The really nice python library (Imbalanced-learn) which sits aside scikit-learn, allows us to easy try out smote and other rebalancing methods, often with just a few changes in your code. Here is a list of the eight over sampling techniques that can be used out the box - most of which are slight variations on smote.

How well smote improves the performance (focusing here on the recall or sensitivity) really depends on the problem. If the class boundary, between minority and majority class labels is complex then any approach will struggle to improve classification algorithm performance.
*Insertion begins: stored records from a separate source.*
/-- R119 to R129 and R133: a team that is not admitted goes, in free mode and while its context runs, to a home whose cores have room for
its shares. A team whose
cores are ready is admitted whole: each group stands in a slot of its core at ENTRY with a fibre in every lane, its registers
zero but for ARGS, with its place and its identity; no other group changes. -/
def Obligations.Placement : Prop :=
  (∀ (s : State) (grid n home : Nat) (g : Grid), s.grid grid = some g → n < g.record.total → n ∉ g.admitted →
    (g.det = true ∨ s.running g.ctx = false → exec (.teamSteal grid n home) s = .next s) ∧
    (g.det = false → s.running g.ctx = true → home < 192 → (∀ c ∈ s.coresAt g home, s.shareFree c g.kernel.shareBytes = true) →
      ∃ t g', exec (.teamSteal grid n home) s = .next t ∧ t.grid grid = some g' ∧ g'.home n = home ∧
        (∀ m, m ≠ n → g'.home m = g.home m) ∧ ({ g' with homes := g.homes } : Grid) = g ∧ t.groups = s.groups ∧ t.teams = s.teams)) ∧
  (∀ (seed : DWord) (serial : Word) (n j : Nat),
    homeOf seed n serial < 192 ∧ teamCoreAt (homeOf seed n serial) j / 8 = homeOf seed n serial / 8) ∧
  ∀ (s : State) (grid n : Nat) (g : Grid), s.grid grid = some g → n < g.record.total → n ∉ g.admitted → s.running g.ctx →
    let k := g.kernel
    let cores := s.coresOf g n
    ((∃ j core, cores[j]? = some core ∧ (s.coreReady g j core = false ∨ s.heads core (teamKey g n) = false)) →
      exec (.teamAdmission grid n) s = .next s) ∧
    ((∀ j core, cores[j]? = some core → s.coreReady g j core = true ∧ s.heads core (teamKey g n) = true) →
      ∃ t tm, exec (.teamAdmission grid n) s = .next t ∧ t.mem = s.mem ∧ t.order = s.order ∧ t.cores = s.cores ∧
        (t.grid grid).map (·.admitted) = some (g.admitted ++ [n]) ∧ t.teams = s.teams ++ [tm] ∧
        (tm.grid, tm.n, tm.ctx, tm.cores) = (grid, n, g.ctx, cores) ∧
        t.work = { s.work with handles := s.work.handles ++ g.reserve grid n cores } ∧ tm.shares = cores.map (fun _ => ⟨[], [], [], []⟩) ∧
        tm.barriers = (List.range k.nbar).map (fun b => (b, ⟨0, false⟩)) ∧
        (∀ i, i < s.sched.nextId ∨ s.sched.nextId + k.groups.length ≤ i → t.group i = s.group i) ∧
        ∀ i < k.groups.length, ∃ x r, t.group (s.sched.nextId + i) = some x ∧ k.groups[i]? = some r ∧
          x.id.core = cores.getD (i % k.cores) 0 ∧ (x.id.grid, x.id.team, x.id.t, x.id.role, x.id.ridx) = (grid, n, i, r.1.role, r.2) ∧
          (x.id.vBud, x.id.oBud, x.id.sBud, x.id.det) = (r.1.v, r.1.o, r.1.s, g.det) ∧
          x.id.grpid = BitVec.ofNat 32 (n * k.groups.length + i) ∧
          x.fibres.map (fun f => (f.lane, f.pc, f.fibid, f.held)) = (List.range k.width).map (fun l =>
            (l, BitVec.ofNat 64 k.textLo, BitVec.ofNat 32 ((n * 2048 + i * k.width + l) % 2 ^ 31), false)) ∧
          x.fpmode = 0 ∧ x.lc = 0 ∧ x.wait = none ∧ x.place = .slot ∧ (∀ j, x.isFull j = true) ∧
          ∀ j, x.reg j = (if 2 ≤ r.1.s ∧ j = regKey 1 0 0 then g.record.args.setWidth 32
            else if 2 ≤ r.1.s ∧ j = regKey 1 0 1 then (g.record.args >>> 32).setWidth 32 else 0))

/-- Memory is as it was outside an area of a context. -/
def SameBut (s t : State) (a : Area) : Prop :=
  ∀ i, i < a.base ∨ a.base + a.size ≤ i → memByte t.mem i = memByte s.mem i

/-- R134 to R136 and R380: a group leaves its slot only as R134 lets it, and its context's paths empty first; its swap area is written,
and it keeps its registers, its PCs and its wait. A woken group that comes first on its core (the place of a restored context's groups is
the model's choice, log 94) takes a free slot, as the youngest of the core. The bytes of the area are free (log 19). -/
def Says.SwapOutAndIn : Prop :=
  (∀ (s : State) (gid : Nat) (g : Group), s.group gid = some g →
    (s.maySwap gid g = false → exec (.swapOut gid) s = .next s) ∧
    (s.maySwap gid g = true → ∀ s1 g1 x, s.flushCtx g.id.ctx = .made s1 → s1.group gid = some g1 → s1.ctx g.id.ctx = some x → Settled s1 →
      ∃ t, exec (.swapOut gid) s = .next t ∧
        (t.group gid).map stillGroup = some (stillGroup { g1 with place := .swapped, reserved := false }) ∧
        (∀ k, k ≠ gid → (t.group k).map stillGroup = (s1.group k).map stillGroup) ∧ SameBut s1 t x.swapArea ∧
        t.order = s1.order ∧ t.cores = s1.cores ∧ t.work = s1.work ∧ t.grids = s1.grids ∧ t.ctxs = s1.ctxs) ∧
    (s.maySwap gid g = true → g.wait.isSome ∧ g.swaptmo ≠ 0 ∧ g.parkedAt + g.swaptmo.toNat < s.dev.clk ∧ g.halt = none ∧
      (s.core g.id.core).engine.owner ≠ some gid ∧
      (∀ p ∈ s.work.producers, p.gid = gid → ∃ d, g.wait.bind Wait.due = some d ∧ p.id = d.prod) ∧ s.bodyOf gid g = none ∧
      s.myLoop gid g.id = none)) ∧
  ∀ (s : State) (gid : Nat) (g : Group), s.group gid = some g → g.place = .swapped → s.running g.id.ctx →
    (s.woken gid g = false → exec (.swapIn gid) s = .next s) ∧
    (s.woken gid g = true → s.heads g.id.core (s.returnKey g) = true → s.slotsFree g.id.core g.id.ctx [g.window] = true →
      ∃ t r, exec (.swapIn gid) s = .next t ∧ t.group gid = some { g with place := .slot, age := s.sched.nextId, reserved := r } ∧
        SameOutside gid s t ∧ Quiet s t)

/-- R148 and R149: a bin closes when its timer has expired; a closed bin becomes a group of its fibres when its core has a slot for it,
with the spawned arguments in v1 and up, and is else written to the swap area, to come back after the groups that return (the model's
choice, log 94). -/
def Says.SpawnBinsClose : Prop :=
  (∀ (s : State) (core : Nat) (pre post : List Bin) (b : Bin), (s.core core).bins = pre ++ b :: post → s.running b.ctx →
    ∃ t, exec (.binTimeout core pre.length) s = .next t ∧ t.groups = s.groups ∧ t.mem = s.mem ∧
      t.core core = { s.core core with
        bins := pre ++ (if b.deadline ≤ s.dev.clk then { b with closed := true } else b) :: post }) ∧
  ∀ (s : State) (core : Nat) (pre post : List Bin) (b : Bin), (s.core core).bins = pre ++ b :: post → s.running b.ctx →
    let free := s.slotsFree core b.ctx [windowOf b.ident.vBud b.ident.width] && s.heads core (if b.out then [0, 1, b.opened] else [0, 2])
    (b.closed = false → exec (.binFormGroup core pre.length) s = .next s) ∧
    (b.closed = true → free = true → (∀ x ∈ b.fibres, x.args.length < 256) →
      ∃ t g, exec (.binFormGroup core pre.length) s = .next t ∧ t.group s.sched.nextId = some g ∧
        (∀ i, i ≠ s.sched.nextId → t.group i = s.group i) ∧ t.mem = s.mem ∧ t.order = s.order ∧
        t.core core = { s.core core with bins := pre ++ post } ∧ g.id.bin = true ∧ g.id.grpid = 0xFFFFFFFF#32 ∧ g.id.ridx = 0 ∧
        g.id.core = b.ident.core ∧ g.fibres.map (fun f => (f.pc, f.fibid, f.held)) = b.fibres.map (fun x => (b.entry, x.fibid, false)) ∧
        (∀ i x j a, b.fibres[i]? = some x → x.args[j]? = some a → g.reg (regKey 0 i (j + 1)) = a) ∧ (∀ k, g.isFull k = true)) ∧
    (b.closed = true → free = false → b.out = false → s.swapRoom b.ctx = true → Settled s →
      ∃ t, exec (.binFormGroup core pre.length) s = .next t ∧ (∀ k, (t.group k).map stillGroup = (s.group k).map stillGroup) ∧
        (∀ x, s.ctx b.ctx = some x → SameBut s t x.swapArea) ∧ t.order = s.order ∧
        t.core core = { s.core core with bins := pre ++ { b with out := true } :: post })

/-- R134 to R136, R148 and R149: a parked group leaves its slot and a woken one takes it again; a bin closes and becomes a
group. -/
def Obligations.SwapAndBins : Prop :=
  Says.SwapOutAndIn ∧ Says.SpawnBinsClose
Learning how to handle and validate an imbalanced dataset is an essential bit of knowledge discovery required for budding data scientists. So why not try it out on your own data set or problem, and use it alongside your favourite machine learning algorithms be a linear regression, random forest or artificial neural networks.

References

The original SMOTE algorithm was published in the Journal of Artificial Intelligence back in 2002. If you fancy getting more of the origins of this method, here is the reference and a link to an open-source version of the paper https://arxiv.org/abs/1106.1813

N. V. Chawla, K. W. Bowyer, L. O. Hall, W. P. Kegelmeyer, “SMOTE: synthetic minority over-sampling technique,” Journal of artificial intelligence research, 321-357, 2002.